To commemorate the 30th anniversary of Malaprop’s Bookstore in Asheville, N.C., co-owner (with Emoke B'Racz) Linda Barrett Knopp and her husband Brian Lee Knopp enlisted 10 western North Carolina writers to write a chapter each for a collaborative serial novel set in Malaprop’s hometown. The result, Naked Came the Leaf Peeper, is an R-rated comic romp through Asheville and environs involving an assassin, a detective, and a bunch of mysterious deaths linked to a land deal gone bad.

“Brian started the book out as a PG affair,” Linda Barrett Knopp told PW, “but it quickly turned R-rated. The authors told us this was the most fun writing they’d had in years. I’ve read it probably a dozen times and I still laugh out loud.”

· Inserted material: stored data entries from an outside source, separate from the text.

-- ==== Sys2Proof/Laws/Step.lean ====
section
/-! SUPPORT. What one step can do, said once: the transaction at the head of the bus is performed in one of a few ways. -/

namespace Sys2Proof.Machine

/-! ## Small lemmas of the bus -/

theorem windowOffset_base (p : Platform) {off : Nat} (h : off < 0x100) : windowOffset p (p.regBase + off) = some off := by
  simp [windowOffset, h]

theorem windowOffset_eq_some {p : Platform} {addr off : Nat} (h : windowOffset p addr = some off) :
    addr = p.regBase + off ∧ off < 0x100 := by
  unfold windowOffset at h
  split at h
  · simp only [Option.some.injEq] at h; omega
  · exact absurd h (by simp)

theorem regAt_regOffset (r : Reg) : regAt (regOffset r) = some r := by
  cases r with
  | s i => revert i; decide
  | _ => rfl

theorem regOffset_regAt {off : Nat} {r : Reg} (h : regAt off = some r) : regOffset r = off := by
  unfold regAt at h
  repeat' split at h
  all_goals (first | (cases h; simp only [regOffset]; omega) | cases h)

theorem regAt_reserved {off : Nat} (h : reservedOffset off) : regAt off = none := by
  obtain ⟨h1, h2⟩ := h
  unfold regAt
  repeat rw [if_neg (by omega)]
  rw [dif_neg (by omega)]

/-- `plainMemory` says that the byte exists and has no side effects. -/
theorem plainMemory_lt {p : Platform} {a : Nat} (h : plainMemory p a = true) : a < p.memSize := by
  simp only [plainMemory, Bool.and_eq_true, bufferValid_iff] at h
  omega

theorem badMemory_ne_next (p : Platform) (a : Nat) (t : State) : badMemory p a ≠ .next t := by
  unfold badMemory
  split <;> simp

theorem firstBad_eq_none {p : Platform} {as : List Nat} (h : firstBad p as = none) : ∀ a ∈ as, a < p.memSize := by
  intro a ha
  have := List.find?_eq_none.1 h a ha
  exact plainMemory_lt (by simpa using this)

/-- The address and length of an interrupted buffer lie in memory. -/
theorem interruptedBuffer_bound (w : Word) (s : State) :
    (interruptedBuffer w s).2 = 0 ∨ (interruptedBuffer w s).1 + (interruptedBuffer w s).2 ≤ s.plat.memSize := by
  unfold interruptedBuffer
  split
  · split
    · dsimp only; omega
    · exact .inl rfl
  · exact .inl rfl

/-! ## The landing of other masters' writes -/

theorem landedWrites_addresses (stored : Option (Nat × Nat)) (event k : Nat) (ws : List Host.Cell) :
    (landedWrites stored event k ws).map (·.1) = ws.map (·.1) := by
  induction ws generalizing k with
  | nil => rfl
  | cons c cs ih => simp [landedWrites, ih]

theorem peerReads_length (stored : Option (Nat × Nat)) (written : List Nat) (event k : Nat) (old new : Memory)
    (as : List Nat) : (peerReads stored written event old new k as).length = as.length := by
  induction as generalizing k with
  | nil => rfl
  | cons a as ih => simp [peerReads, ih]

theorem peerReads_getElem? (stored : Option (Nat × Nat)) (written : List Nat) (event k i : Nat) (old new : Memory)
    (as : List Nat) :
    (peerReads stored written event old new k as)[i]? =
      (as[i]?).map fun a => peerRead stored written event (k + i) a old new := by
  induction as generalizing k i with
  | nil => simp [peerReads]
  | cons a as ih =>
    cases i with
    | zero => simp [peerReads]
    | succ i => simp only [peerReads, List.getElem?_cons_succ, ih, show k + 1 + i = k + (i + 1) by omega]

/-! ## One step -/

/-- A step of a machine with a transaction waiting performs it. -/
theorem step_eq_perform {s : State} {x : Txn} {rest : List Txn} (hb : s.bus = x :: rest) (hp : s.plat.wf = true) :
    step s = perform x { s with bus := rest } := by simp [step, hb, hp]

/-- The same, of a machine with one transaction before it. -/
theorem step_withTxn {s : State} (x : Txn) (hp : s.plat.wf = true) :
    step (withTxn s x) = perform x { s with bus := [] } := by simp [step, withTxn, hp]

/-- A host's read of the window while it responds. -/
theorem step_read_window {s : State} {off width : Nat} (hr : s.Ready) (ho : off < 0x100) :
    step (withTxn s (.read (s.plat.regBase + off) width)) =
      .next { s with bus := [], rdata := readOffset off width { s with bus := [] } } := by
  rw [step_withTxn _ hr.1]
  simp [perform, hostRead, windowOffset_base _ ho, hr.2]

/-- A host's write to the window while it responds. -/
theorem step_write_window {s : State} {off width : Nat} (v : Word) (hr : s.Ready) (ho : off < 0x100) :
    step (withTxn s (.write (s.plat.regBase + off) width v)) = writeOffset off width v { s with bus := [] } := by
  rw [step_withTxn _ hr.1]
  simp [perform, hostWrite, windowOffset_base _ ho, hr.2]

theorem step_next {s t : State} {x : Txn} {rest : List Txn} (hb : s.bus = x :: rest) (h : step s = .next t) :
    s.plat.wf = true ∧ perform x { s with bus := rest } = .next t := by
  simp only [step, hb] at h
  split at h
  · rename_i hp; exact ⟨hp, h⟩
  · exact absurd h (by simp)

/-- What issuing a command word can end in (R105). -/
inductive IssueCase (w : Word) (s : State) : State → Prop where
  | illegal (e : DecodeError) (hd : decode w = .error e) : IssueCase w s { s with err := .illegalCommand }
  | legal (i : Instr) (t : State) (hd : decode w = .ok i) (he : exec i s = .next t) : IssueCase w s t

theorem issueCommand_cases {w : Word} {s t : State} (h : issueCommand w s = .next t) : IssueCase w s t := by
  unfold issueCommand at h
  split at h
  · rename_i i hd; exact .legal i t hd h
  · rename_i e hd
    have : { s with err := .illegalCommand } = t := by simpa [raiseError] using h
    exact this ▸ .illegal e hd

theorem issueCommand_surroundings {w : Word} {s t : State} (h : issueCommand w s = .next t) : SameSurroundings s t := by
  cases issueCommand_cases h with
  | illegal e hd => constructor <;> rfl
  | legal i _ hd he => exact exec_surroundings he

/-- The ways a transaction is performed to a next state. -/
inductive PerformCase (x : Txn) (s : State) : State → Prop where
  /-- Nothing changes but what a host read returned. -/
  | silent (rd : Word) (d : Nat) (hc : commandOf x s = none) (hr : resetsEngine x s = false)
      (ho : ∀ off old, 0x10 ≤ off → off ≤ 0x24 → off % 4 = 0 → operandAfter x s off old = old) :
      PerformCase x s { s with rdata := rd, draws := d }
  /-- A host writes an operand register: the one at the offset it writes. -/
  | operand (off : Nat) (v a b c d e f : Word) (hx : x = .write (s.plat.regBase + off) 4 v)
      (h1 : 0x10 ≤ off) (h2 : off ≤ 0x24) (hc : commandOf x s = none)
      (ha : a = operandAfter x s 0x10 s.src) (hb : b = operandAfter x s 0x14 s.dst) (hl : c = operandAfter x s 0x18 s.len)
      (hk : d = operandAfter x s 0x1C s.keyaddr) (hn : e = operandAfter x s 0x20 s.nonceaddr)
      (hf : f = operandAfter x s 0x24 s.ctrinit) :
      PerformCase x s { s with src := a, dst := b, len := c, keyaddr := d, nonceaddr := e, ctrinit := f }
  /-- A host issues a command. -/
  | command (w : Word) (t : State) (hx : x = .write s.plat.regBase 4 w) (hc : commandOf x s = some w)
      (hi : issueCommand w s = .next t) : PerformCase x s t
  /-- A host writes a byte of memory. -/
  | memory (a : Nat) (v : Byte) (hx : x = .memWrite a v) (ha : a < s.plat.memSize) :
      PerformCase x s { s with mem := s.mem.write a v }
  /-- Other masters access memory while the reset is asserted. -/
  | quiet (w : Word) (writes : List Host.Cell) (reads : List Nat) (hx : x = .contended w writes reads)
      (hw : ∀ c ∈ writes, c.1 < s.plat.memSize) (hc : commandOf x s = none) :
      PerformCase x s (settleRace none writes reads s s)
  /-- Other masters access memory while a command runs. -/
  | race (w : Word) (writes : List Host.Cell) (reads : List Nat) (t : State) (hx : x = .contended w writes reads)
      (hw : ∀ c ∈ writes, c.1 < s.plat.memSize) (hc : commandOf x s = some w)
      (hi : issueCommand w { s with raced := writes.map (·.1) } = .next t) :
      PerformCase x s (settleRace (storedBuffer w t) writes reads s t)
  /-- The reset is asserted or released. -/
  | reset (b : Bool) (hr : resetsEngine x s = true) : PerformCase x s { engineReset s with inReset := b }
  /-- The reset is asserted while a command runs. -/
  | interrupted (w : Word) (t : State) (hx : x = .resetDuring w) (hr : resetsEngine x s = true)
      (hi : issueCommand w s = .next t) :
      PerformCase x s
        { engineReset s with
          inReset := true
          mem := s.mem.writeBytes (interruptedBuffer w s).1
            (Config.freeBytes .resetDuring s.draws (interruptedBuffer w s).2)
          draws := s.draws + 1 }

/-- A write that is no aligned 32-bit write of an operand register leaves what `operandAfter` says as it was. -/
theorem operandAfter_write_ne {addr width off off' : Nat} {v old : Word} {s : State} (ha : addr = s.plat.regBase + off)
    (h : off ≠ off' ∨ width ≠ 4 ∨ s.inReset = true) : operandAfter (.write addr width v) s off' old = old := by
  simp only [operandAfter, ite_eq_right_iff]
  rintro ⟨h1, h2, h3⟩
  rcases h with h | h | h
  · omega
  · exact absurd h2 h
  · simp [h] at h3

theorem operandAfter_write_eq {off : Nat} {v old : Word} {s : State} (hr : s.inReset = false) :
    operandAfter (.write (s.plat.regBase + off) 4 v) s off old = v := by simp [operandAfter, hr]

theorem hostWrite_cases {addr width : Nat} {v : Word} {s t : State} (h : hostWrite addr width v s = .next t) :
    PerformCase (.write addr width v) s t := by
  unfold hostWrite at h
  split at h
  · exact absurd h (by simp)
  · rename_i off ho
    obtain ⟨ha, hlt⟩ := windowOffset_eq_some ho
    have keep : ∀ {t' : State}, commandOf (.write addr width v) s = none →
        (∀ off', 0x10 ≤ off' → off' ≤ 0x24 → off' % 4 = 0 → off ≠ off' ∨ width ≠ 4 ∨ s.inReset = true) →
        (Host.Outcome.next s : Host.Outcome State Fault Refusal) = .next t' →
        PerformCase (.write addr width v) s t' := by
      intro t' hc hne e
      cases e
      exact .silent s.rdata s.draws hc rfl fun off' _ h1 h2 h3 => operandAfter_write_ne ha (hne off' h1 h2 h3)
    split at h
    · rename_i hr
      exact keep (by simp [commandOf, hr]) (fun _ _ _ _ => .inr (.inr hr)) h
    · rename_i hr
      simp only [Bool.not_eq_true] at hr
      unfold writeOffset at h
      split at h
      · rename_i hw
        split at h
        · rename_i r hreg
          have hoff := regOffset_regAt hreg
          have no : off ≠ 0 → commandOf (.write addr width v) s = none := by
            intro h0; simp [commandOf, ho, h0]
          cases r <;> simp only [regOffset] at hoff <;> simp only [writeReg] at h
          case cmd =>
            subst hoff
            exact .command v t (by rw [ha, hw.1]; rfl) (by simp [commandOf, hw.1, ho, hr]) h
          case status => exact keep (no (by omega)) (fun _ _ _ _ => .inl (by omega)) h
          case kpos => exact keep (no (by omega)) (fun _ _ _ _ => .inl (by omega)) h
          case s i => exact keep (no (by omega)) (fun _ _ _ _ => .inl (by omega)) h
          all_goals
            cases h
            refine .operand off v _ _ _ _ _ _ (by rw [ha, hw.1]) (by omega) (by omega) (no (by omega)) ?_ ?_ ?_ ?_ ?_ ?_ <;>
              subst hoff <;> rw [ha, hw.1] <;>
              first
              | exact (operandAfter_write_eq hr).symm
              | exact (operandAfter_write_ne rfl (.inl (by omega))).symm
        · rename_i hreg
          refine keep ?_ (fun off' h1 h2 h3 => .inl ?_) h
          · have : off ≠ 0 := by rintro rfl; simp [regAt] at hreg
            simp [commandOf, ho, this]
          · rintro rfl
            obtain rfl | rfl | rfl | rfl | rfl | rfl :
                off = 0x10 ∨ off = 0x14 ∨ off = 0x18 ∨ off = 0x1C ∨ off = 0x20 ∨ off = 0x24 := by omega
            all_goals simp [regAt] at hreg
      · rename_i hw
        refine keep ?_ (fun off' _ _ h3 => ?_) h
        · simp only [commandOf, ho]
          rw [if_neg]
          rintro ⟨-, h4, h0⟩
          simp only [Option.some.injEq] at h0
          omega
        · by_cases h4 : width = 4
          · exact .inl (by rintro rfl; exact hw ⟨h4, h3⟩)
          · exact .inr (.inl h4)

theorem perform_cases {x : Txn} {s t : State} (h : perform x s = .next t) : PerformCase x s t := by
  cases x with
  | write addr width v => exact hostWrite_cases h
  | read addr width =>
    simp only [perform, hostRead] at h
    split at h
    · exact absurd h (by simp)
    · split at h <;> cases h
      · exact .silent _ _ rfl rfl fun _ _ _ _ _ => rfl
      · exact .silent _ s.draws rfl rfl fun _ _ _ _ _ => rfl
  | memWrite a v =>
    simp only [perform, hostMemWrite] at h
    split at h
    · rename_i ha; cases h; exact .memory a v rfl (plainMemory_lt ha)
    · exact absurd h (badMemory_ne_next _ _ _)
  | memRead a =>
    simp only [perform, hostMemRead] at h
    split at h
    · cases h; exact .silent _ s.draws rfl rfl fun _ _ _ _ _ => rfl
    · exact absurd h (badMemory_ne_next _ _ _)
  | contended w writes reads =>
    simp only [perform, contendedCommand] at h
    split at h
    · exact absurd h (badMemory_ne_next _ _ _)
    · rename_i hb
      have hw : ∀ c ∈ writes, c.1 < s.plat.memSize := fun c hc =>
        firstBad_eq_none hb c.1 (List.mem_append_left _ (List.mem_map_of_mem hc))
      split at h
      · rename_i hr; cases h; exact .quiet w writes reads rfl hw (by simp [commandOf, hr])
      · rename_i hr
        split at h
        · rename_i t' hi; cases h; exact .race w writes reads t' rfl hw (by simp [commandOf, hr]) hi
        · exact absurd h (by simp)
        · exact absurd h (by simp)
  | resetAssert => cases h; exact .reset true rfl
  | resetRelease => cases h; exact .reset false rfl
  | resetDuring w =>
    simp only [perform, resetDuringCommand] at h
    split at h
    · rename_i hr; cases h; exact .silent s.rdata s.draws rfl (by simp [resetsEngine, hr]) fun _ _ _ _ _ => rfl
    · rename_i hr
      split at h
      · exact absurd h (by simp)
      · exact absurd h (by simp)
      · rename_i t' hi
        split at h
        · exact absurd h (by simp)
        · cases h; exact .interrupted w t' rfl (by simp [resetsEngine, hr]) hi

end Sys2Proof.Machine
end

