/-! ## Errors (V-ERR) -/

/-- V-ERR 1. -/
theorem test_err_not_initialized : statusAfter { fresh with len := 5 } 0x00000002#32 = some 0x40#32 := by decide
/-- V-ERR 2. -/
theorem test_err_not_initialized_empty : statusAfter fresh 0x00000003#32 = some 0x40#32 := by decide
/-- V-ERR 3. -/
theorem test_err_illegal : statusAfter fresh 0x00000004#32 = some 0x50#32 := by decide
/-- V-ERR 4. -/
theorem test_err_key_length : statusAfter fresh 0x001F0C01#32 = some 0x10#32 := by decide
/-- V-ERR 5. -/
theorem test_err_nonce_length : statusAfter fresh 0x00200A01#32 = some 0x20#32 := by decide
/-- V-ERR 6. -/
theorem test_err_key_buffer : statusAfter { fresh with keyaddr := 0xFE1 } 0x00200801#32 = some 0x30#32 := by decide
/-- V-ERR 9. -/
theorem test_err_source_buffer :
    statusAfter { zeroExt 5 with src := 0xFFC, dst := 0x800 } 0x00000002#32 = some 0x33#32 := by decide
/-- V-ERR 13: the end of the key buffer is computed with no wrap. -/
theorem test_err_no_wrap : statusAfter { fresh with keyaddr := 0xFFFFFFF0 } 0x00200801#32 = some 0x30#32 := by decide
/-- R57: a buffer over memory with side effects is refused. -/
theorem test_side_effects :
    exec .keystream { zeroExt 5 with plat := { platform false with devices := [{ base := 0x304, size := 4 }] } } =
      .refused .sideEffectMemory := rfl

/-! ## Reset and other masters -/

/-- R230, R232: a reset clears the engine and leaves memory. -/
theorem test_reset_keeps_memory :
    (nextState (step (withTxn (zeroExt 7) .resetRelease))).map (fun t => (t.initd, t.src, t.mem.read 0x200)) =
      some (false, 0#32, 0x74#8) := by decide
/-- R57: a command whose source, or whose key, covers memory with side effects is refused also when a reset interrupts it. -/
theorem test_reset_during_refuses_source :
    step (withTxn { zeroExt 7 with plat := { platform false with devices := [{ base := 0x206, size := 1 }] } }
      (.resetDuring 0x00000002)) = .refused .sideEffectMemory := rfl
theorem test_reset_during_refuses_key :
    step (withTxn { beforeInit with plat := { platform false with devices := [{ base := 0x11F, size := 1 }] } }
      (.resetDuring 0x00200C01)) = .refused .sideEffectMemory := rfl
/-- R50: there is no memory at `MEM_SIZE`. -/
theorem test_no_such_memory : step (withTxn fresh (.memWrite 0x1000 1)) = .fault (.noSuchMemory 0x1000) := rfl

/-! ## Witnesses: each statement's hypotheses can be met -/

theorem plain_of_no_devices {p : Platform} (h : p.devices = []) (a n : Nat) : plainBuffer p a n := by
  intro x _ _ r hr
  rw [h] at hr
  cases hr

theorem fresh_ready : fresh.Ready := ⟨rfl, rfl⟩
theorem zeroExt_ready (n : Word) : (zeroExt n).Ready := ⟨by show (platform false).wf = true; decide, rfl⟩
theorem zeroExt_wf (n : Word) : (zeroExt n).mem.wf := by show Memory.wf (zeroExt 0).mem; decide
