-- ==== Sys2Proof/Proofs/Invariant.lean ====
section
/-! PROOFS. The invariant (R37, R41, R50). Its one idea: the state words before the last counter increment are the words
the increment began from, so a refill leaves in `KBUF` the block of exactly those words. The rest says that each
case of `ExecCase` and `PerformCase` keeps memory's form and the stream's. -/

namespace Sys2Proof.Machine

/-! ## The words before the last counter increment -/

theorem previousWords_low (carry : Bool) (st : Stream) : (previousWords carry st)[12] = st.S[12] - 1#32 := by
  unfold previousWords
  dsimp only
  split <;> simp

theorem previousWords_high (carry : Bool) (st : Stream) :
    (previousWords carry st)[13] =
      if st.S[12] = 0#32 ∧ (st.layout = .ext ∨ carry = true) then st.S[13] - 1#32 else st.S[13] := by
  unfold previousWords
  dsimp only
  split <;> simp

theorem previousWords_other (carry : Bool) (st : Stream) (i : Nat) (hi : i < 16) (h12 : i ≠ 12) (h13 : i ≠ 13) :
    (previousWords carry st)[i] = st.S[i] := by
  unfold previousWords
  dsimp only
  split <;> simp [Ne.symm h12, Ne.symm h13]

/-- The words before an increment are the words it began from (R41, R150). -/
theorem previousWords_counterIncrement (carry : Bool) (st : Stream) :
    previousWords carry (counterIncrement carry st) = st.S := by
  refine Vector.ext fun i hi => ?_
  by_cases h12 : i = 12
  · subst h12
    rw [previousWords_low, counterIncrement_low, BitVec.add_sub_cancel]
  by_cases h13 : i = 13
  · subst h13
    rw [previousWords_high, counterIncrement_low, counterIncrement_layout, counterIncrement_high]
    split
    · exact BitVec.add_sub_cancel _ _
    · rfl
  · rw [previousWords_other carry _ i hi h12 h13, counterIncrement_other carry st i hi h12 h13]

/-- A refill is one increment (R154, R161). -/
theorem previousWords_refill (carry : Bool) (st : Stream) : previousWords carry (refill carry st) = st.S :=
  previousWords_counterIncrement carry { st with kbuf := block st.S }

theorem previousWords_nextKeystreamByte_fresh {carry : Bool} {st : Stream} (h : st.kpos = 0#6) :
    previousWords carry (nextKeystreamByte carry st).2 = st.S := by
  rw [nextKeystreamByte_fresh h]
  exact previousWords_refill carry st

theorem previousWords_nextKeystreamByte_buffered {carry : Bool} {st : Stream} (h : st.kpos ≠ 0#6) :
    previousWords carry (nextKeystreamByte carry st).2 = previousWords carry st := by
  rw [nextKeystreamByte_buffered h]
  rfl

/-! ## The stream -/

/-- What `State.StreamOk` asks of an initialised stream: the constants stand, and a buffered block is the one generated with
the counter value before the present one (R41). -/
def Stream.Live (carry : Bool) (st : Stream) : Prop :=
  constantsHold st.S ∧ (st.kpos ≠ 0#6 → st.kbuf = block (previousWords carry st))

theorem State.streamOk_iff (s : State) :
    s.StreamOk ↔ (s.initd = false → s.stream = Stream.reset) ∧ (s.initd = true → s.stream.Live s.plat.ietfWrapCarry) :=
  Iff.rfl

theorem constantsHold_congr {S S' : Words} (h : ∀ i (hi : i < 16), i ≠ 12 → i ≠ 13 → S'[i] = S[i])
    (hS : constantsHold S) : constantsHold S' := by
  obtain ⟨h0, h1, h2, h3⟩ := hS
  exact ⟨(h 0 (by decide) (by decide) (by decide)).trans h0, (h 1 (by decide) (by decide) (by decide)).trans h1,
    (h 2 (by decide) (by decide) (by decide)).trans h2, (h 3 (by decide) (by decide) (by decide)).trans h3⟩

/-- Taking one keystream byte keeps a stream live: a refill buffers the block of the words before its increment, and a
byte from the buffer leaves words and block alone. -/
theorem nextKeystreamByte_live {carry : Bool} {st : Stream} (h : st.Live carry) :
    (nextKeystreamByte carry st).2.Live carry := by
  obtain ⟨hconst, hbuf⟩ := h
  refine ⟨constantsHold_congr (nextKeystreamByte_other carry st) hconst, fun _ => ?_⟩
  by_cases hk : st.kpos = 0#6
  · rw [previousWords_nextKeystreamByte_fresh hk, nextKeystreamByte_fresh hk]
    exact refill_kbuf carry st
  · rw [previousWords_nextKeystreamByte_buffered hk, nextKeystreamByte_buffered hk]
    exact hbuf hk

theorem takeKeystream_live {carry : Bool} {st : Stream} (h : st.Live carry) (n : Nat) :
    (takeKeystream carry n st).2.Live carry :=
  takeKeystream_keeps carry (Stream.Live carry) (fun _ => nextKeystreamByte_live) n h

/-- A new stream is live: its constants are laid down and nothing is buffered (R121, R125). -/
theorem initStream_live (carry : Bool) (nlen : Nat) (s : State) : (initStream nlen s).Live carry :=
  ⟨initWords_constants _ _ _ _, fun h => absurd rfl h⟩

theorem streamOk_of_live {s : State} (hi : s.initd = true) (h : s.stream.Live s.plat.ietfWrapCarry) : s.StreamOk :=
  s.streamOk_iff.2 ⟨fun hf => by simp [hi] at hf, fun _ => h⟩

/-- A freshly reset stream meets the invariant (R40). -/
theorem streamOk_of_reset {s : State} (hi : s.initd = false) (h : s.stream = Stream.reset) : s.StreamOk :=
  s.streamOk_iff.2 ⟨fun _ => h, fun ht => by simp [hi] at ht⟩

/-! ## Memory -/

/-- A sequence of bytes written inside memory, or an empty one, keeps memory's form and bound (R50). -/
theorem memoryOk_of_writeBytes {s t : State} {a : Nat} {bs : List Byte} (hs : s.MemoryOk)
    (hmem : t.mem = s.mem.writeBytes a bs) (hplat : t.plat = s.plat)
    (hbs : bs.length = 0 ∨ a + bs.length ≤ s.plat.memSize) : t.MemoryOk := by
  obtain ⟨hwf, hlt⟩ := hs
  rw [State.MemoryOk, hmem, hplat]
  refine ⟨Memory.wf_writeBytes hwf a bs, ?_⟩
  rcases hbs with hempty | hbound
  · rw [List.eq_nil_of_length_eq_zero hempty]
    exact hlt
  · exact Memory.bounded_writeBytes hlt hbound

/-- Other masters' writes keep memory's form and bound, wherever they land (R64, R237). -/
theorem settleRace_memoryOk {stored : Option (Nat × Nat)} {writes : List Host.Cell} {reads : List Nat} {s t : State}
    (ht : t.MemoryOk) (hw : ∀ c ∈ writes, c.1 < t.plat.memSize) : (settleRace stored writes reads s t).MemoryOk := by
  obtain ⟨hwf, hlt⟩ := ht
  refine ⟨Memory.wf_writeCells hwf _, Memory.bounded_writeCells hlt fun c hc => ?_⟩
  have haddr : c.1 ∈ writes.map (·.1) := landedWrites_addresses stored t.draws 0 writes ▸ List.mem_map_of_mem hc
  obtain ⟨d, hd, hdc⟩ := List.mem_map.1 haddr
  exact hdc ▸ hw d hd

/-! ## One command -/

theorem exec_memoryOk {i : Instr} {s t : State} (h : exec i s = .next t) (hs : s.MemoryOk) : t.MemoryOk := by
  cases exec_cases h with
  | error | nop | empty | init => exact hs
  | encrypt _ _ _ _ hd => exact memoryOk_of_writeBytes hs rfl rfl (.inr (by simpa using hd))
  | keystream _ _ _ hd => exact memoryOk_of_writeBytes hs rfl rfl (.inr (by simpa [stateKeystream] using hd))

theorem exec_streamOk {i : Instr} {s t : State} (h : exec i s = .next t) (hs : s.StreamOk) : t.StreamOk := by
  cases exec_cases h with
  | error | nop | empty => exact hs
  | init => exact streamOk_of_live rfl (initStream_live _ _ _)
  | encrypt _ hi | keystream _ hi =>
    exact streamOk_of_live hi (takeKeystream_live ((s.streamOk_iff.1 hs).2 hi) _)

theorem issueCommand_memoryOk {w : Word} {s t : State} (h : issueCommand w s = .next t) (hs : s.MemoryOk) :
    t.MemoryOk := by
  cases issueCommand_cases h with
  | illegal => exact hs
  | legal _ _ _ he => exact exec_memoryOk he hs

theorem issueCommand_streamOk {w : Word} {s t : State} (h : issueCommand w s = .next t) (hs : s.StreamOk) :
    t.StreamOk := by
  cases issueCommand_cases h with
  | illegal => exact hs
  | legal _ _ _ he => exact exec_streamOk he hs

/-! ## One transaction -/

theorem perform_keeps_inv {x : Txn} {s t : State} (h : perform x s = .next t) (hs : s.Inv) : t.Inv := by
  obtain ⟨hmem, hstream, hraced⟩ := hs
  cases perform_cases h with
  | silent | operand => exact ⟨hmem, hstream, hraced⟩
  | command w _ _ _ hi =>
    exact ⟨issueCommand_memoryOk hi hmem, issueCommand_streamOk hi hstream,
      (issueCommand_surroundings hi).raced.trans hraced⟩
  | memory a v _ ha => exact ⟨⟨Memory.wf_write hmem.1 a v, Memory.bounded_write hmem.2 ha⟩, hstream, hraced⟩
  | quiet _ _ _ _ hw => exact ⟨settleRace_memoryOk hmem hw, hstream, rfl⟩
  | race w writes _ u _ hw _ hi =>
    have hplat : u.plat = s.plat := (issueCommand_surroundings hi).plat
    have humem : u.MemoryOk := issueCommand_memoryOk hi hmem
    have hustream : u.StreamOk := issueCommand_streamOk hi hstream
    exact ⟨settleRace_memoryOk humem (hplat ▸ hw), hustream, rfl⟩
  | reset => exact ⟨hmem, streamOk_of_reset rfl rfl, hraced⟩
  | interrupted w =>
    have hbuf := interruptedBuffer_bound w s
    exact ⟨memoryOk_of_writeBytes hmem rfl rfl (by simpa using hbuf), streamOk_of_reset rfl rfl, hraced⟩

/-! ## The obligations -/

/-- Settles O52: at reset no byte is listed and the stream is the reset stream. -/
theorem invariantAtReset : Obligations.InvariantAtReset :=
  ⟨⟨Memory.wf_nil, fun _ hc => absurd hc List.not_mem_nil⟩, streamOk_of_reset rfl rfl, rfl⟩

/-- Settles O53: an idle step changes nothing, and every transaction keeps the invariant. -/
theorem stepKeepsTheInvariant : Obligations.StepKeepsTheInvariant := by
  intro s t hs h
  match hbus : s.bus with
  | [] =>
    have hst : s = t := by simpa [step, hbus] using h
    exact hst ▸ hs
  | x :: rest => exact perform_keeps_inv (step_next hbus h).2 hs

end Sys2Proof.Machine
end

The rules were simple: each author wrote a chapter, had only two weeks to complete it, and none were told who had written the previous chapters (“Though the authors had a vague, unconfirmed idea of who was working on the project,” said Linda Barrett). Brian Lee, who wrote Malaprop’s bestselling book of 2010 and 2011, Mayhem in Mayberry: Misadventures of a P.I. in Southern Appalachia (Cosmic Pigbite Press) wrote the first chapter, and Linda Barrett wrote the penultimate chapter and serves as editor. The other ten authors, in chapter order, are John P. McAfee, Susan Reinhardt, Vicki Lane, Tommy Hays, Wayne Caldwell, Fred Chappell, Alan Gratz, Annette Saunooke Clapsaddle, Gene Cheek, and Tony Earley, with an afterward by Charles F. Price. As the book is intended as a fundraiser, everyone involved worked for free, including the local artist who provides the cover art.

The title of the book comes from Brian Lee’s inspiration, a collaborative novel by a group of Florida writers called Naked Came the Manatee, who themselves took the name from the 1969 erotic spoof Naked Came the Stranger. The working title that the writers saw, however, was Sodom, Cried the Leaf Peeper! “I think the working title may have contributed to the bawdy humor in the book,” said Linda Barrett.

Knopp reports that Leaf Peeper (“a term for the people who come to our area in the Fall to see the foliage turning color”) was shipped from Lightning Source earlier this week and she has started to handsell the title. A release party is in the works for April, and the entire authorship will be in attendance at the Carolina Mountain Literary Festival in September. Orders are available on the Malaprop’s website.